Since I first became heavily involved in pricing well over a decade ago, I’ve often thought how nice it would be to be able to invest in companies based on their pricing capabilities and practices. I’d love to buy a mutual fund full of companies with rigorous pricing practices…and at the same time, sell short the cost-plus crowd.

This thought crept into my mind again as I was reviewing a case study for the PricingBrew Journal called, How to Crater a Market with Cost-Plus Pricing.

The case details a large manufacturer’s approach to pricing a new and innovative product…and the $1B+ disaster that resulted. It’s a great example of the “good, bad, and ugly” case studies we like to publish in the Journal. From our perspective, mistakes are just so much more instructive…and more entertaining…than successes.

But this case is also a great reminder about how many of the most important pricing decisions are made very early in the product lifecycle…by people who very often have no clue about pricing.

Watching over the shoulders of this company’s product managers as they determine the initial pricing levels for this new product is frustrating…and a bit scary. It’s like watching a train wreck in slow motion. As someone with knowledge of pricing, you’ll know exactly what these product managers are doing wrong. And you’ll probably even be able to predict the carnage that eventually unfolds.

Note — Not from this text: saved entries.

-- ==== Sys2Proof/Laws/FrameBlackBox.lean ====
section
/-! SUPPORT. Frames: which parts of the state each operation of Machine/BlackBox leaves as they were. -/

namespace Sys2Proof.Machine
theorem execBbEventWrite_frame (s : State) :
    ∃ u, execBbEventWrite s = .next u ∧
    u.pending = s.pending ∧ u.identity = s.identity ∧ u.aon = s.aon ∧ u.pins = s.pins ∧ u.phase = s.phase ∧ u.boot = s.boot ∧ u.sys = s.sys ∧ u.balls = s.balls ∧ u.fields = s.fields ∧ u.shadow = s.shadow ∧ u.trowels = s.trowels ∧ u.faulted = s.faulted ∧ u.tap = s.tap ∧ u.time = s.time ∧ u.thermal = s.thermal ∧ u.light = s.light ∧ u.adcA = s.adcA ∧ u.adcB = s.adcB ∧ u.amb = s.amb ∧ u.ports = s.ports ∧ u.frames = s.frames ∧ u.nextFrame = s.nextFrame ∧ u.pipe = s.pipe ∧ u.ctxs = s.ctxs ∧ u.dec = s.dec ∧ u.vs = s.vs ∧ u.former = s.former ∧ u.usb = s.usb ∧ u.ser = s.ser ∧ u.pair = s.pair ∧ u.fab = s.fab ∧ u.fresh = s.fresh := by
  refine ⟨_, rfl, ?_⟩
  first
  | (simp; done)
  | ((try simp only [State.whenRun, State.access, State.packet]); (repeat' split) <;> (first | rfl | (simp; done) | (simp_all; done) | (try simp)))
theorem execFreezeNFall_frame (s : State) :
    ∃ u, execFreezeNFall s = .next u ∧
    u.pending = s.pending ∧ u.identity = s.identity ∧ u.aon = s.aon ∧ u.pins = s.pins ∧ u.phase = s.phase ∧ u.boot = s.boot ∧ u.sys = s.sys ∧ u.balls = s.balls ∧ u.fields = s.fields ∧ u.shadow = s.shadow ∧ u.trowels = s.trowels ∧ u.faulted = s.faulted ∧ u.tap = s.tap ∧ u.time = s.time ∧ u.thermal = s.thermal ∧ u.light = s.light ∧ u.adcA = s.adcA ∧ u.adcB = s.adcB ∧ u.amb = s.amb ∧ u.ports = s.ports ∧ u.frames = s.frames ∧ u.nextFrame = s.nextFrame ∧ u.pipe = s.pipe ∧ u.ctxs = s.ctxs ∧ u.dec = s.dec ∧ u.vs = s.vs ∧ u.former = s.former ∧ u.usb = s.usb ∧ u.ser = s.ser ∧ u.pair = s.pair ∧ u.fab = s.fab ∧ u.fresh = s.fresh := by
  refine ⟨_, rfl, ?_⟩
  first
  | (simp; done)
  | ((try simp only [State.whenRun, State.access, State.packet]); (repeat' split) <;> (first | rfl | (simp; done) | (simp_all; done) | (try simp)))
end Sys2Proof.Machine
end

Upon reading this case, you’ll no doubt be shaking your head in disgust.

But don’t think for moment that it’s an outlier or some unique situation that rarely occurs. Every day, product managers in companies all over the world are making pricing decisions with massive and far reaching implications. And too often, they’re making these critical decisions with very little knowledge of pricing.

As a pricing professional, you have a choice to make…

You can try to make the best of these bad decisions through tactical pricing and discounting tweaks after products have already been introduced. Or you can expand your scope and work on having a positive influence in the new product development process.

PS: If you choose the latter…and yours is a public company…please send me your stock symbol. My portfolio thanks you in advance.